╭──

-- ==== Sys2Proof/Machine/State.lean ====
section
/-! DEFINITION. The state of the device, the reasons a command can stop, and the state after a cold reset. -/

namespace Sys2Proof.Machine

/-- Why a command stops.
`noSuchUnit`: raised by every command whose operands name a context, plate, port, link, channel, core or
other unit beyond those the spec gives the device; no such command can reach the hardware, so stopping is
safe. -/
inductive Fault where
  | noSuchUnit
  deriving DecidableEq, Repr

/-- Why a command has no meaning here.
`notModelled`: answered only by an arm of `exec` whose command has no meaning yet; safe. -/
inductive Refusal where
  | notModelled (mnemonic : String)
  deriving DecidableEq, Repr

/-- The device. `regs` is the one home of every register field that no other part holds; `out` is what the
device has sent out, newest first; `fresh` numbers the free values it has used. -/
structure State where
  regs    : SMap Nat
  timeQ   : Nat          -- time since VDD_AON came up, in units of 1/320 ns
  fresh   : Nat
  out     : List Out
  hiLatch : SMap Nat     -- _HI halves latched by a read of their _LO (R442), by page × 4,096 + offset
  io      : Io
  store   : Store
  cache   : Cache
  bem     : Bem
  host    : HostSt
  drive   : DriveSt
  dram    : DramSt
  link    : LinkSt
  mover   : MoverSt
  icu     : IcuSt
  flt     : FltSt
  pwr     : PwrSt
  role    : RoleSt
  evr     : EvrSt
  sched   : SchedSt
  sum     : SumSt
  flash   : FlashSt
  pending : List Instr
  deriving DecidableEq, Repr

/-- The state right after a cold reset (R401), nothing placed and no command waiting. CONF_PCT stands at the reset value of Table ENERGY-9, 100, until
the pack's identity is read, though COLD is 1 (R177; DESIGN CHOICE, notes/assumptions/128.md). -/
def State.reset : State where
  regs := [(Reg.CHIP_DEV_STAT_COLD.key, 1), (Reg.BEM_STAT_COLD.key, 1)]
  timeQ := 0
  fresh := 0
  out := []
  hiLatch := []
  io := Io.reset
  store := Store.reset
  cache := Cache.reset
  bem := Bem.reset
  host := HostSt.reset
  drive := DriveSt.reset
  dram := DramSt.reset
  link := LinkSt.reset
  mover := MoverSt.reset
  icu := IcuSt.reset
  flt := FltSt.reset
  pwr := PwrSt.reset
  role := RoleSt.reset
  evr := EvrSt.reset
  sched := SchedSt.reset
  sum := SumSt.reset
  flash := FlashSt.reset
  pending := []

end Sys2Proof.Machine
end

╰──
╭──

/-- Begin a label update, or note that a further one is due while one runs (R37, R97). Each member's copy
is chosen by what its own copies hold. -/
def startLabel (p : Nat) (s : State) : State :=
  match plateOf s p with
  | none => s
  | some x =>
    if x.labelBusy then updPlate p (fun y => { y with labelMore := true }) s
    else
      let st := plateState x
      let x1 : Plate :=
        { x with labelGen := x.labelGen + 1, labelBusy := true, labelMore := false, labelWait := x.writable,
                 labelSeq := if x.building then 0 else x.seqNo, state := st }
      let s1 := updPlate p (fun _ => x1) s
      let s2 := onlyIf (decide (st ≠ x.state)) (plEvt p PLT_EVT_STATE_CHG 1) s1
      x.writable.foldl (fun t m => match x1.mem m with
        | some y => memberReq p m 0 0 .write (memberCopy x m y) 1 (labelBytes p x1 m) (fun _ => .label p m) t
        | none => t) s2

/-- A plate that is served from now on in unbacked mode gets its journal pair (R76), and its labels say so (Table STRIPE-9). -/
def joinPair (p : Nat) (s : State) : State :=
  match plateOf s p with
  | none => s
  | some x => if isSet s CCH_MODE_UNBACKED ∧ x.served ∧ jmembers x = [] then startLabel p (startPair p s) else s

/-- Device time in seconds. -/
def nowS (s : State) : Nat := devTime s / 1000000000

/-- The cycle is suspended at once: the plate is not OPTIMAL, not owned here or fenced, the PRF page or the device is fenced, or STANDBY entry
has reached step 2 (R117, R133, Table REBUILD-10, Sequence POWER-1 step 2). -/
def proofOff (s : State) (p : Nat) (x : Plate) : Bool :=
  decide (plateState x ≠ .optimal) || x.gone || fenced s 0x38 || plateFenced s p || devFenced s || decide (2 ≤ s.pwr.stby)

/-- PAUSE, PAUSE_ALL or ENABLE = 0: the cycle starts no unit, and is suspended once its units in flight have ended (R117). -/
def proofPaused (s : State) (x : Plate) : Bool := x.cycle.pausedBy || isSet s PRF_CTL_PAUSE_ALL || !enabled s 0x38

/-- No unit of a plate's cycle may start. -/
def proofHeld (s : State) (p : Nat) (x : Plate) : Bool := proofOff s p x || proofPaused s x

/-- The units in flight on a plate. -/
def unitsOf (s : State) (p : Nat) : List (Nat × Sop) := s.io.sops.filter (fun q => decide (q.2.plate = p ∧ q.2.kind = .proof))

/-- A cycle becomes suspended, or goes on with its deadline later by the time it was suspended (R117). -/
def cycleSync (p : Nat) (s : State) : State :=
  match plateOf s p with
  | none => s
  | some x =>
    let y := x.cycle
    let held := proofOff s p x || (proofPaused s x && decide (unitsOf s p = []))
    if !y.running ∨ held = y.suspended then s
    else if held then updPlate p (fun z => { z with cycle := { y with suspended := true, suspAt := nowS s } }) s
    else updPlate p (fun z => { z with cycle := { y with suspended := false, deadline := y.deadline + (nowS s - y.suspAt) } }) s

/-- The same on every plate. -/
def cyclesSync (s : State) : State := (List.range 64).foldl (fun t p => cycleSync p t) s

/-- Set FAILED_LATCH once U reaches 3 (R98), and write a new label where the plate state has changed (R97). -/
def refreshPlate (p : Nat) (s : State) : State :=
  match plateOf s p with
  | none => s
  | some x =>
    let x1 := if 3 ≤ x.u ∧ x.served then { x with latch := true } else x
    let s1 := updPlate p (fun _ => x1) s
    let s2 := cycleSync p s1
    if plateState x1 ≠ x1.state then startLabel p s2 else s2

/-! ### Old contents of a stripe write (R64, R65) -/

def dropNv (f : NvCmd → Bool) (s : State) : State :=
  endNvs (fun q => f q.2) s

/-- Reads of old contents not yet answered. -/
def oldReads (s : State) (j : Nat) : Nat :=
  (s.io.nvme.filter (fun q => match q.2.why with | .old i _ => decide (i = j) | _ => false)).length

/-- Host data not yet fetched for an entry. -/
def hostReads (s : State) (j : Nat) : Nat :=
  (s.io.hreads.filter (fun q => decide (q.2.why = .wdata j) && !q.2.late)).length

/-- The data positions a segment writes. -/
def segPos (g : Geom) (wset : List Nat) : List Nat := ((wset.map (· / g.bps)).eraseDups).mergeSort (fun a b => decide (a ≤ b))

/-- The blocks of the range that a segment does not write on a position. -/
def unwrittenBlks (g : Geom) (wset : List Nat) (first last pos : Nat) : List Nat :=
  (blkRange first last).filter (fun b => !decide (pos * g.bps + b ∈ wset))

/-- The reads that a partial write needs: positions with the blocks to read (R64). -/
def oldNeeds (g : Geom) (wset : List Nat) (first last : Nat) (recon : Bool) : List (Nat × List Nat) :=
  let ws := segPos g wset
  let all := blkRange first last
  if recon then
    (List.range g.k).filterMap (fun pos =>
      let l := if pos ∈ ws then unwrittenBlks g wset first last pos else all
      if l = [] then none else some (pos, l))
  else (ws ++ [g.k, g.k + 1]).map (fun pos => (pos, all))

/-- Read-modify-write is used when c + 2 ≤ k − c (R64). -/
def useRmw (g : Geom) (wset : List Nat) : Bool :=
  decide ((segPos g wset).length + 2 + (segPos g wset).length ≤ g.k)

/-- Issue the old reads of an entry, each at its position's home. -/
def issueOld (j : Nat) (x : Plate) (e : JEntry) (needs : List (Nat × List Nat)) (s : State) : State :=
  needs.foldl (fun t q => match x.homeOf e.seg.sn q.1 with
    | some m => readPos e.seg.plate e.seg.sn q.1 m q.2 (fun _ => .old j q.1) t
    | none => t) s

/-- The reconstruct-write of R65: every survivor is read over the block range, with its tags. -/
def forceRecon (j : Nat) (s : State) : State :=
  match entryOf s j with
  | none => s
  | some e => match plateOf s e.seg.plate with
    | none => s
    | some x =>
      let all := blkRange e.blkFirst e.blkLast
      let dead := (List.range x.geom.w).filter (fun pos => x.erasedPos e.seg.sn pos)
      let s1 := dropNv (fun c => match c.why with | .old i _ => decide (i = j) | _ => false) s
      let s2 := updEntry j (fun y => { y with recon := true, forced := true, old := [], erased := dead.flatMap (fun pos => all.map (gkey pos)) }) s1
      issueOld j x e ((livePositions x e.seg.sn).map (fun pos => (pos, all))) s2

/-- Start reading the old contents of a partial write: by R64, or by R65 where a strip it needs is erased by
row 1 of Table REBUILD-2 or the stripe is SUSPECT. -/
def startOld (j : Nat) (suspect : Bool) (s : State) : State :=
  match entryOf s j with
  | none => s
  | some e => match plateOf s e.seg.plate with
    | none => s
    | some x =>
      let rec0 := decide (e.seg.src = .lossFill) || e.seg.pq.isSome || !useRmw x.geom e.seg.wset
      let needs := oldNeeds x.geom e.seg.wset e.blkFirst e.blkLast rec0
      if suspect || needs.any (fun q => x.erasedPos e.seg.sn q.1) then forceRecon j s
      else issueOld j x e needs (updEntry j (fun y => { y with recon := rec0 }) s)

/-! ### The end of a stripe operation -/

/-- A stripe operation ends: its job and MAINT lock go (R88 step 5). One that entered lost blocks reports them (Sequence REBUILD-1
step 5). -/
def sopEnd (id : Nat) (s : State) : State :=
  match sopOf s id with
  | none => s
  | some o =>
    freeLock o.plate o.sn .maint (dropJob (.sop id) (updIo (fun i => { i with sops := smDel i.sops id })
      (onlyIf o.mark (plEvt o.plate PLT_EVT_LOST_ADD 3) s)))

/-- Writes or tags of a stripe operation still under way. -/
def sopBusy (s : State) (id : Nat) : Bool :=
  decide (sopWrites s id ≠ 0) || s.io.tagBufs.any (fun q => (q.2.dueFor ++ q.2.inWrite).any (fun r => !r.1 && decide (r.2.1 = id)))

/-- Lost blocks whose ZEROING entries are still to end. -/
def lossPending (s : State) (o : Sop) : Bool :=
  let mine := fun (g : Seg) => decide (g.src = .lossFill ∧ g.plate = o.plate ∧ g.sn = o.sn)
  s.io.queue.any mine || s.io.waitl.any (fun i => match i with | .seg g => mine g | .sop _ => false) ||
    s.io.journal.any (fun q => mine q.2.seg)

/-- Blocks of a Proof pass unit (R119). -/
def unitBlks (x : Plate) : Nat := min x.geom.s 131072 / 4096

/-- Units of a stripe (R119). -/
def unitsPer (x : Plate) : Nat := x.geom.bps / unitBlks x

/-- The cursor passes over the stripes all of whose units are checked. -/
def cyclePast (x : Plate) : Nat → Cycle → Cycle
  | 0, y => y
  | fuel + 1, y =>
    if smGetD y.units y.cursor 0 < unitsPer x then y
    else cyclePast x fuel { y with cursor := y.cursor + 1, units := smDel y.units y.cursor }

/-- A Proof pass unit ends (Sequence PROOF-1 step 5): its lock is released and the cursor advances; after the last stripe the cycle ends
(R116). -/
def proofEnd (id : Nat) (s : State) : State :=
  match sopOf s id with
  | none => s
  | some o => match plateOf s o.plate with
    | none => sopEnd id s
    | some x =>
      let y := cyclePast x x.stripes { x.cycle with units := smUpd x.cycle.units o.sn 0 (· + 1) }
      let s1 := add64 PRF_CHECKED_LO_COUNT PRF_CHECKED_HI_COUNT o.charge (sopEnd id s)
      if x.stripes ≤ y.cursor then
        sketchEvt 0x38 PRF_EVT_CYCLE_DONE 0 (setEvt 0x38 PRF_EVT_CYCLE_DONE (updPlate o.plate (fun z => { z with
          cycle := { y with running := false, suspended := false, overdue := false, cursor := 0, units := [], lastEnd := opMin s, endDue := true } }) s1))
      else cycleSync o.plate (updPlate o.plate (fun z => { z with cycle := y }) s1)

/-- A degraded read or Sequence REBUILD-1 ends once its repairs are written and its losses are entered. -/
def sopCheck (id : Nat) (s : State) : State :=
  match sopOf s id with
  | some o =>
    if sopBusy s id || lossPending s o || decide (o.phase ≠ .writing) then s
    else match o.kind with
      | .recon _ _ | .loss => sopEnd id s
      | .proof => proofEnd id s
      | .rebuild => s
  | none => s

╰──
╭──

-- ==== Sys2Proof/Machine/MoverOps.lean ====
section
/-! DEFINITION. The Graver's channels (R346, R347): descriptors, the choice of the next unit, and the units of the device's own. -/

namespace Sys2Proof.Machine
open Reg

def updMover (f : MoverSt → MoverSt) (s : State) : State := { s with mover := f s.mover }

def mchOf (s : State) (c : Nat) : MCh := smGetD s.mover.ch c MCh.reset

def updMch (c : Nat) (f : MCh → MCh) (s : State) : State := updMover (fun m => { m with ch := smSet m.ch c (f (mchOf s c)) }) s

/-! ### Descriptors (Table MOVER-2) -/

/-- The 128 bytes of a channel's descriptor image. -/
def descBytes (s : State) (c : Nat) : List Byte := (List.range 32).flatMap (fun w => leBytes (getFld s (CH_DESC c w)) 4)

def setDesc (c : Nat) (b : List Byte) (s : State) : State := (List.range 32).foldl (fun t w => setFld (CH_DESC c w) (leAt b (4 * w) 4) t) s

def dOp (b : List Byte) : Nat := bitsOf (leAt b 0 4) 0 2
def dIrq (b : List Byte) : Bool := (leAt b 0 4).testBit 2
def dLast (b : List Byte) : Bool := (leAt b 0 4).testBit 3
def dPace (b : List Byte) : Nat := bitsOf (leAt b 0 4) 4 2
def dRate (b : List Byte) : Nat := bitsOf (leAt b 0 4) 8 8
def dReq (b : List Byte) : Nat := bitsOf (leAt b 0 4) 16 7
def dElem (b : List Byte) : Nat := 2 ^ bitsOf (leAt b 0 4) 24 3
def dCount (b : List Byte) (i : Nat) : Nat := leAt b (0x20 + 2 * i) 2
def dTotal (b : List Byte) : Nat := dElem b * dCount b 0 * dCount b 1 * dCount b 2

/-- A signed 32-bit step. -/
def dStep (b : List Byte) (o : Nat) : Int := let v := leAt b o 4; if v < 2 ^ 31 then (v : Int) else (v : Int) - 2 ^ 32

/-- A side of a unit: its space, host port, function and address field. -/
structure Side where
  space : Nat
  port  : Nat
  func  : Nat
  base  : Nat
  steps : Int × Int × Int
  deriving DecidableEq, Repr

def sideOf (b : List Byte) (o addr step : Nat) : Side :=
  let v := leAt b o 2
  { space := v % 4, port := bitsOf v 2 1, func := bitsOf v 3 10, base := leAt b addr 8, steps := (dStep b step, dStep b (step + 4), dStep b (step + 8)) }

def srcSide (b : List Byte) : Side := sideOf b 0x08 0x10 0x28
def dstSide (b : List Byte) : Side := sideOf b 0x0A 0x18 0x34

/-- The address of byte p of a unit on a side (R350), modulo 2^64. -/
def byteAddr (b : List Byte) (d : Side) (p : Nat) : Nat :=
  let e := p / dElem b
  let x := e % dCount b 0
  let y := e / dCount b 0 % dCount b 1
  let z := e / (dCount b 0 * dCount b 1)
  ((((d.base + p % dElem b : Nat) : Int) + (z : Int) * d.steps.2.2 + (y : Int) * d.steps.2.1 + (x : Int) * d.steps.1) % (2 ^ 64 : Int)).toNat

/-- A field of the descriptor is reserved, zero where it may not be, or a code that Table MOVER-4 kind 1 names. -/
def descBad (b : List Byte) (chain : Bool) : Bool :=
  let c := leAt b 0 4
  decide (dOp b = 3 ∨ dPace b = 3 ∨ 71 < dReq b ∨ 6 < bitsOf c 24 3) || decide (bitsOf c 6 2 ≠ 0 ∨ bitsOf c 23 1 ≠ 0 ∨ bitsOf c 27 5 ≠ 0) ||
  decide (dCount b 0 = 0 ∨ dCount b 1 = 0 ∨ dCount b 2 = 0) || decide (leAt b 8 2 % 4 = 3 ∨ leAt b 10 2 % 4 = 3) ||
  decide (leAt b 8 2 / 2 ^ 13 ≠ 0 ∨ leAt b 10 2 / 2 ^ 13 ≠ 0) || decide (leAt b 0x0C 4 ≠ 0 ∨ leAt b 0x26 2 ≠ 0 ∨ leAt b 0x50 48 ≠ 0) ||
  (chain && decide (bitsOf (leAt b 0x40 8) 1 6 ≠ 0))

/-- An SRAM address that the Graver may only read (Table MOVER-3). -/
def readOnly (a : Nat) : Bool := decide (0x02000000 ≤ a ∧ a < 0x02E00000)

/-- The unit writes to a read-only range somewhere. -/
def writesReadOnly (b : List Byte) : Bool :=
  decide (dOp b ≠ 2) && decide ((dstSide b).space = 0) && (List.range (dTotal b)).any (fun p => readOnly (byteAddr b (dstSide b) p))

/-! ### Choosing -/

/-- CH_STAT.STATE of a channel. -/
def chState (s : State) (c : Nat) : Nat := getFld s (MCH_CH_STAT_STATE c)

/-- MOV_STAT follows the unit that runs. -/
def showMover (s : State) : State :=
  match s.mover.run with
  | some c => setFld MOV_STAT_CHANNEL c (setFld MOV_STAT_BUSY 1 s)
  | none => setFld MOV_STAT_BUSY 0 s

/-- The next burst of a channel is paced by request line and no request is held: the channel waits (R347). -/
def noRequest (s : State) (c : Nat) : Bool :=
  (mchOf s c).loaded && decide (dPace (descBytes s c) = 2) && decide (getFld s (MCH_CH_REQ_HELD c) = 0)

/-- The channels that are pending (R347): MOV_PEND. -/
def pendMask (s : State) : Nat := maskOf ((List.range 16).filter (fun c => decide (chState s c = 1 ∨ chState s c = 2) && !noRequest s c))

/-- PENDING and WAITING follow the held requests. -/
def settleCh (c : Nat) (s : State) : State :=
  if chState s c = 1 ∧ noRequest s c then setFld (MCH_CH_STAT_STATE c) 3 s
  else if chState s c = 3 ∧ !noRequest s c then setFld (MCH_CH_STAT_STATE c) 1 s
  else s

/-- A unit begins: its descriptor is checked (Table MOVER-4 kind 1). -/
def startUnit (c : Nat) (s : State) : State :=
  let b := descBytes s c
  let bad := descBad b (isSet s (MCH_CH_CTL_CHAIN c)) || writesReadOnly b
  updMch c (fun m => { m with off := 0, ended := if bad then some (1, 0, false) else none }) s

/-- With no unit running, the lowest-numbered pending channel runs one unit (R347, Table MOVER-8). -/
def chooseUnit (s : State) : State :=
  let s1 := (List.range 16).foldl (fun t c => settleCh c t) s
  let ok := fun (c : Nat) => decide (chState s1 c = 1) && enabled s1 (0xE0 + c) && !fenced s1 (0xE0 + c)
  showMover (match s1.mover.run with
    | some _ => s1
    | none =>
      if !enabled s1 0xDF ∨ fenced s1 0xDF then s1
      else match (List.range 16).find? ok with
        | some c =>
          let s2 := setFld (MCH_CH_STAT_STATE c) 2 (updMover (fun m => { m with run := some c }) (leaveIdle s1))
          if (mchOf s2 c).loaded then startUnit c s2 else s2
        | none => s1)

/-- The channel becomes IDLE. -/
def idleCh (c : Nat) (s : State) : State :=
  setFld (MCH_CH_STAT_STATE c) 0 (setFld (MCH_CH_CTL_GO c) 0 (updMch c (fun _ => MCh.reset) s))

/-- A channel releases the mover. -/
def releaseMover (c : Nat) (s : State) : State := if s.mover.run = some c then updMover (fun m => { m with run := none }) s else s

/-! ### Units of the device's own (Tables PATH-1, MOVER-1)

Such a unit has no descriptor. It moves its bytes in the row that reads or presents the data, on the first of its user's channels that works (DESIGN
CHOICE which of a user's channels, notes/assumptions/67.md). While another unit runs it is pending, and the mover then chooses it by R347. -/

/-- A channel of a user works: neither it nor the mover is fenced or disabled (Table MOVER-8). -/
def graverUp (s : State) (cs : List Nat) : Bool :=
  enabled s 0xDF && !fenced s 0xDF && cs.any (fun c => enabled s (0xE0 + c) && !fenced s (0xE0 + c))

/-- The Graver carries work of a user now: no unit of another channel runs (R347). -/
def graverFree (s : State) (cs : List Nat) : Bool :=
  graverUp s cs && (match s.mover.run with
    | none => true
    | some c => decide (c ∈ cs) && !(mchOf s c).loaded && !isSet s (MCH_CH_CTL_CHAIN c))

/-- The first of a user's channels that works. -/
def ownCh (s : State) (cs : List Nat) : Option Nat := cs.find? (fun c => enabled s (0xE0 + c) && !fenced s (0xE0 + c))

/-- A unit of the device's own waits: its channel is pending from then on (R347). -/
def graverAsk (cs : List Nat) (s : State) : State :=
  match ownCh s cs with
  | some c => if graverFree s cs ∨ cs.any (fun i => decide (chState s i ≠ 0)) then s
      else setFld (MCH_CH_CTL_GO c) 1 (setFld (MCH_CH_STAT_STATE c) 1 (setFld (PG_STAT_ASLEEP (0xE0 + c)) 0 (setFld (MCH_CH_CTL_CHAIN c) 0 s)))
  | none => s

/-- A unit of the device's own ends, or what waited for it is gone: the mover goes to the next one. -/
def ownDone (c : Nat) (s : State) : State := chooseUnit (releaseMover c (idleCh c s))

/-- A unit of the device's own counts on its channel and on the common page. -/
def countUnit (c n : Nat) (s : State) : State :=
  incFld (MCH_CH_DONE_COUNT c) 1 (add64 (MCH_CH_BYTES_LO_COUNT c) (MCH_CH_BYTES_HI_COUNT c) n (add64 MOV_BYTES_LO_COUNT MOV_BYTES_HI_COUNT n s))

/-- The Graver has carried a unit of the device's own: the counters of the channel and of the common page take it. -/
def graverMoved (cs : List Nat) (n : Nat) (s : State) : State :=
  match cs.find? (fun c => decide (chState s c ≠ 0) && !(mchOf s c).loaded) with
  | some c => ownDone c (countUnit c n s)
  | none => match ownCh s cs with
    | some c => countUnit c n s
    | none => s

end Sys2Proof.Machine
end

╰──

TASK STATEMENT: Go through the listing and work out how many lines include the string "waits". Give only the number.

RESPONSE TO THIS TASK: 2